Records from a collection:
-- ==== Sys2Proof/Machine/Droop.lean ====
section
/-! DEFINITION. Droop comparators, glints, flare banks and UV-stop (R132–R149). -/

namespace Sys2Proof.Machine

/-- Whether the four levels of a station act: armed, in SHADE, LIT or HELD, and not the odd site of a pair (R126, R135). -/
def levelsAct (s : State) (d : Nat) : Bool :=
  let D := domOf s d
  D.droop.armed && D.en && (D.state == .shade || D.state == .lit || D.state == .held) && !isOdd s d

/-- Whether the tile clock actions of Table 06-2 apply: a LIT tile or pair, or one HELD from LIT, whose droop protections act (R118). -/
def clockActs (s : State) (d : Nat) : Bool :=
  let D := domOf s d
  isTile d && (D.state == .lit || (D.state == .held && D.heldFrom == .lit))

/-- The droop part of a domain changed. -/
def setDroop (s : State) (d : Nat) (f : Droop → Droop) : State := setDom s d (fun D => { D with droop := f D.droop })

/-- UV detail (Table 06-4). -/
def uvDetail (level vlow age : Nat) : Nat := level * 0x10000000 + satNat 16 vlow * 0x1000 + satNat 12 age

/-- In STEADY the first glint, firing and DT3 action of each epoch are reported as corrected UV (R149), in every domain: a glint is a
DT1 crossing (R148). How long after the start of the crossing is free (log 20). -/
def steadyReport (s : State) (d level vlow : Nat) : State :=
  if modeOn s 0 && !(domOf s d).droop.stdyRep.getLsbD (level - 1) then
    let f := freshBelow s 4096
    raise (setDroop f.2 d (fun r => { r with stdyRep := r.stdyRep ||| BitVec.twoPow 3 (level - 1) })) 0 0x02 0x6 d (uvDetail level vlow f.1)
  else s

/-- `FLARE_ARM` as the cells have it at an instant: a slot's output acts from the end of the slot (R17, log 65). -/
def armNow (g : Nat) (D : Domain) : Bool := if g < D.armAt then D.armOld else D.flareArm

/-- Whether the bank's fire level is DT1 at an instant (R121, R140, R146). -/
def fireAtDt1 (g : Nat) (D : Domain) : Bool := armNow g D || D.droop.forced || D.droop.parkedFire

/-- A bank that fires conducts (R140). -/
def fireBank (r : Droop) : Droop := if r.flare = .armed then { r with flare := .conducting, fired := true } else r

/-- Whether a bank of a leader's domain is in a condition. -/
def anyBank (s : State) (d : Nat) (f : Flare → Bool) : Bool := (membersOf s d).any (fun x => f (domOf s x).droop.flare)

/-- A crossing of the fire level begins: the armed banks of the domain fire together, and one that finds no bank armed while one conducts
or recharges misses (R126, R140, R141). With `FLARE_EN` = 0 a DT2 crossing is in no counter of its own: R148 gives none (log 63). -/
def fireLevel (s : State) (d vlow : Nat) : State :=
  if (cfgAt s d).lim.flareEn = 0 then s
  else if anyBank s d (fun f => f == .armed) then
    let s1 := setMembers s d (fun D => { D with droop := fireBank D.droop })
    steadyReport (setDom s1 d (fun D => bump 2 1 { D with epFires := D.epFires + 1 })) d 2 vlow
  else if anyBank s d (fun f => f == .conducting || f == .recharging) then setDom s d (bump 3 1)
  else s

/-- The DT3 divider action of a tile domain, reported in STEADY (R149, Table 06-2). -/
def dt3Action (s : State) (d vlow : Nat) : State :=
  if clockActs s d then driveThr (setDroop (steadyReport s d 3 vlow) d (fun r => { r with dt3 := true, dt3Good := 0 })) d else s

/-- `DT1_CROSSING`: counted; parking aborted; glint; the bank fires if its level is DT1 (R136, R139, R146). -/
def execDt1Crossing (d : Dom) (vlow : BitVec 16) (t : Nat) (s : State) : Host.Outcome State Fault Refusal :=
  let s := now t s
  if !levelsAct s d || (domOf s d).droop.in1 then .next s
  else
    let early := fireAtDt1 s.time.gtc (domOf s d)
    let s1 := setDom s d (fun D => bump 1 1
      { D with epGlints := D.epGlints + 1, dtFrame := D.dtFrame + 1, park := { D.park with abort := true },
               droop := { D.droop with in1 := true, startAt := s.time.gtc, last1 := some s.time.gtc, vlow := vlow,
                                       crossed := D.droop.crossed ||| 1 } })
    let s2 := steadyReport (abortPark s1 d) d 1 vlow.toNat
    let s3 := if clockActs s2 d then driveThr (setDroop s2 d (fun r => { r with glint := true })) d else s2
    .next (if early then fireLevel s3 d vlow.toNat else s3)

/-- `DT2_CROSSING`: the bank fires at its DT2 level; with a failed bank the DT3 divider action applies and counts (R140, R142, R148). -/
def execDt2Crossing (d : Dom) (vlow : BitVec 16) (t : Nat) (s : State) : Host.Outcome State Fault Refusal :=
  let s := now t s
  if !levelsAct s d || (domOf s d).droop.in2 then .next s
  else
    let s1 := setDroop s d (fun r => { r with in2 := true, vlow := vlow, crossed := r.crossed ||| 2 })
    let s2 := if anyBank s1 d (fun f => f == .failed) then dt3Action (if clockActs s1 d then setDom s1 d (bump 4 1) else s1) d vlow.toNat
              else s1
    .next (if fireAtDt1 s.time.gtc (domOf s2 d) then s2 else fireLevel s2 d vlow.toNat)

/-- `DT3_CROSSING`: counted; the tile divider is raised by one step (Table 06-2, R139). -/
def execDt3Crossing (d : Dom) (vlow : BitVec 16) (t : Nat) (s : State) : Host.Outcome State Fault Refusal :=
  let s := now t s
  if !levelsAct s d || (domOf s d).droop.in3 then .next s
  else
    let s1 := setDom s d (fun D => bump 4 1 { D with droop := { D.droop with in3 := true, vlow := vlow, crossed := D.droop.crossed ||| 4 } })
    .next (dt3Action s1 d vlow.toNat)

/-- A tile clock is stopped by a crossing of its own floor, or of that of a FAB or SRM: the stop is counted, and the third within 1 ms is
not released (R138, R139). A crossing of a clock that is stopped already counts too (log 90). -/
def uvStop (s : State) (d : Nat) (by_ : Option Dom) : State :=
  let g := s.time.gtc
  let ks := (g :: (domOf s d).droop.stops).filter (fun u => decide (g < u + 1000000))
  setStops (setDom s d (bump 5 1)) d (fun r =>
    { r with stops := ks, uvLatched := r.uvLatched || decide (3 ≤ ks.length),
             ownStop := if by_.isNone then some g else r.ownStop,
             fabStops := match by_ with
               | some f => (f, g) :: r.fabStops.filter (fun x => x.1 != f)
               | none => r.fabStops })

/-- The tiles that a floor crossing on FAB(e) or SRM(e) stops: every LIT tile of the die, a pair once (R139). -/
def floorStops (s : State) (d : Nat) : List Nat :=
  if 64 ≤ d ∧ d < 72 then (domsOfDie (dieOf d)).filter (fun x => isTile x && (domOf s x).state == .lit && !isOdd s x) else []

/-- `FLOOR_CROSSING`: UV-stop and a contained UV, level 5 for a third stop within 1 ms (R138, R139). The comparator detects
5–20 ns after the start of the excursion; how long after is free (log 20). -/
def execFloorCrossing (d : Dom) (vlow : BitVec 16) (t : Nat) (s : State) : Host.Outcome State Fault Refusal :=
  let s := now t s
  if !levelsAct s d || (domOf s d).droop.inF then .next s
  else
    let f := freshBelow s 16
    let age := 5 + f.1
    let start := s.time.gtc - age
    let s1 := setDroop f.2 d (fun r => { r with inF := true, startF := start, uvGood := 0, vlow := vlow, crossed := r.crossed ||| 8 })
    let s2 := if clockActs s1 d then uvStop s1 d none else (floorStops s1 d).foldl (fun s x => uvStop s x (some d)) s1
    let level := if clockActs s1 d && (domOf s2 d).droop.uvLatched then 5 else 4
    .next (sieveEvent (raiseFrom s2 1 0x02 0x6 d (uvDetail level vlow.toNat age) start) d)

/-- `CROSSING_RECOVERY`: every sense point is back above the level + 5 mV (R132). -/
def execCrossingRecovery (d : Dom) (lv : Level) (t : Nat) (s : State) : Host.Outcome State Fault Refusal :=
  .next (setDroop (now t s) d (fun r =>
    match lv with
    | .dt1 => { r with in1 := false }
    | .dt2 => { r with in2 := false }
    | .dt3 => { r with in3 := false, dt3Good := 0 }
    | .floor => { r with inF := false }))

/-- `GLINT_END`: `GLINT_MIN` cycles after recovery the glint pattern is removed (Table 06-2). -/
def execGlintEnd (d : Dom) (t : Nat) (s : State) : Host.Outcome State Fault Refusal :=
  let s := now t s
  let r := (domOf s d).droop
  if r.glint && !r.in1 then .next (driveThr (setDroop s d (fun r => { r with glint := false })) d) else .next s

/-- `DT3_END`: 40 consecutive latches above DT3 + 5 mV after the recovery (Table 06-2). -/
def execDt3End (d : Dom) (t : Nat) (s : State) : Host.Outcome State Fault Refusal :=
  let s := now t s
  let r := (domOf s d).droop
  if r.dt3 && !r.in3 && decide (40 ≤ r.dt3Good) then .next (driveThr (setDroop s d (fun r => { r with dt3 := false })) d) else .next s

/-- `FLARE_CONDUCTION_END`: the bank recharges, and its check is due 1 µs later (R140, R142). -/
def execFlareConductionEnd (d : Dom) (t : Nat) (s : State) : Host.Outcome State Fault Refusal :=
  let s := now t s
  if (domOf s d).droop.flare = .conducting then
    .next (setDroop s d (fun r => { r with flare := .recharging, chkAt := some (s.time.run + 1000) }))
  else .next s

/-- A bank free to be armed is armed, unless `FLARE_EN` = 0 disarms it (R135, R142, R143); one that conducts or recharges is not. -/
def armBank (en : Nat) (f : Flare) : Flare :=
  match f with
  | .failed => .failed
  | .conducting => .conducting
  | .recharging => .recharging
  | _ => if en = 0 then .disarmed else .armed

/-- `FLARE_RECHARGED`: the bank is armed again (R141), or disarmed where `FLARE_EN` = 0 (R143). -/
def execFlareRecharged (d : Dom) (t : Nat) (s : State) : Host.Outcome State Fault Refusal :=
  let s := now t s
  if (domOf s d).droop.flare = .recharging then
    .next (setDroop s d (fun r => { r with flare := armBank (cfgAt s (leader s d)).lim.flareEn .armed }))
  else .next s

/-- `FLARE_CHECK`: a low bank raises FLARE_FAIL and is disarmed: with condition 1 at the check due 1 µs after conduction, and otherwise, before it
too, with condition 2 for an armed, idle bank (R142). -/
def execFlareCheck (d : Dom) (bankMv : BitVec 12) (low : Bool) (t : Nat) (s : State) : Host.Outcome State Fault Refusal :=
  let s := now t s
  let r := (domOf s d).droop
  let after := match r.chkAt with | some u => decide (u ≤ s.time.run) | none => false
  let s1 := if after then setDroop s d (fun r => { r with chkAt := none }) else s
  let watched := after && (r.flare == .recharging || r.flare == .armed) || (!after && r.flare == .armed)
  if low && watched then
    .next (raise (setDroop s1 d (fun r => { r with flare := .failed })) 1 0x07 0x6 d ((if after then 1 else 2) * 0x10000000 + bankMv.toNat))
  else .next s1

/-! ### At a frame latch (R138, Table 06-2) -/

/-- A droop level below V_TH in mV, as Q16.16 mV; the limits count in 5 mV. -/
def levelMv (k : Nat) : Int := 5 * k * 65536

/-- The flare state that the up record of a latch reports; a firing at any time since the last latch, or a recharge, shows as 2 (R143). -/
def flareCode (r : Droop) : BitVec 2 :=
  if r.fired then 2
  else
    match r.flare with
    | .failed => 3
    | .conducting | .recharging => 2
    | .armed => 1
    | .disarmed => 0

/-- A bank's state is taken at the latch, and the firings before it forgotten (R143). -/
def flareLatch (r : Droop) : Droop := { r with flRep := flareCode r, fired := false }

/-- The latch counts of a station: good latches above DT3 + 5 mV and above DT1 + 5 mV; and the state of its banks. -/
def droopLatch (s : State) (d : Nat) : State :=
  let D := domOf s d
  let lim := (cfgAt s d).lim
  let v := linkMv D.vmeas
  let above (k : Nat) : Bool := decide (D.droop.vth - levelMv k + 5 * 65536 ≤ v)
  setDroop (setMembers s d (fun M => { M with droop := flareLatch M.droop })) d (fun r => { r with
    dt3Good := if r.dt3 && !r.in3 && above lim.dt3 then r.dt3Good + 1 else 0,
    uvGood := if above lim.dt1 then r.uvGood + 1 else 0 })

/-- Whether the conditions of a UV-stop release hold for a stop: 1 µs, and 4 good latches at the domain that crossed (R138). -/
def stopOver (s : State) (f at_ : Nat) : Bool := decide (at_ + 1000 ≤ s.time.gtc ∧ 4 ≤ (domOf s f).droop.uvGood)

/-- At a frame start each UV-stop whose own conditions hold ends, those of FAB or SRM at all their tiles together; the clock runs once
nothing else stops it (R138, R139). -/
def uvRelease (s : State) (d : Nat) : State :=
  let r := (domOf s d).droop
  if !isTile d || isOdd s d || r.uvLatched || (r.ownStop.isNone && r.fabStops.isEmpty) then s
  else setStops s d (fun r =>
    { r with ownStop := r.ownStop.filter (fun g => !stopOver s d g), fabStops := r.fabStops.filter (fun x => !stopOver s x.1 x.2) })

end Sys2Proof.Machine
end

▸ **WORK INSTRUCTION**
What is needed is a verbatim copy of every line in the records above from the one containing "def execFloorCrossing (d" down to the one containing "let level := if", both included, and nothing more.

▸ **SOLUTION TO THIS PROBLEM**
def execFloorCrossing (d : Dom) (vlow : BitVec 16) (t : Nat) (s : State) : Host.Outcome State Fault Refusal :=
  let s := now t s
  if !levelsAct s d || (domOf s d).droop.inF then .next s
  else
    let f := freshBelow s 16
    let age := 5 + f.1
    let start := s.time.gtc - age
    let s1 := setDroop f.2 d (fun r => { r with inF := true, startF := start, uvGood := 0, vlow := vlow, crossed := r.crossed ||| 8 })
    let s2 := if clockActs s1 d then uvStop s1 d none else (floorStops s1 d).foldl (fun s x => uvStop s x (some d)) s1
    let level := if clockActs s1 d && (domOf s2 d).droop.uvLatched then 5 else 4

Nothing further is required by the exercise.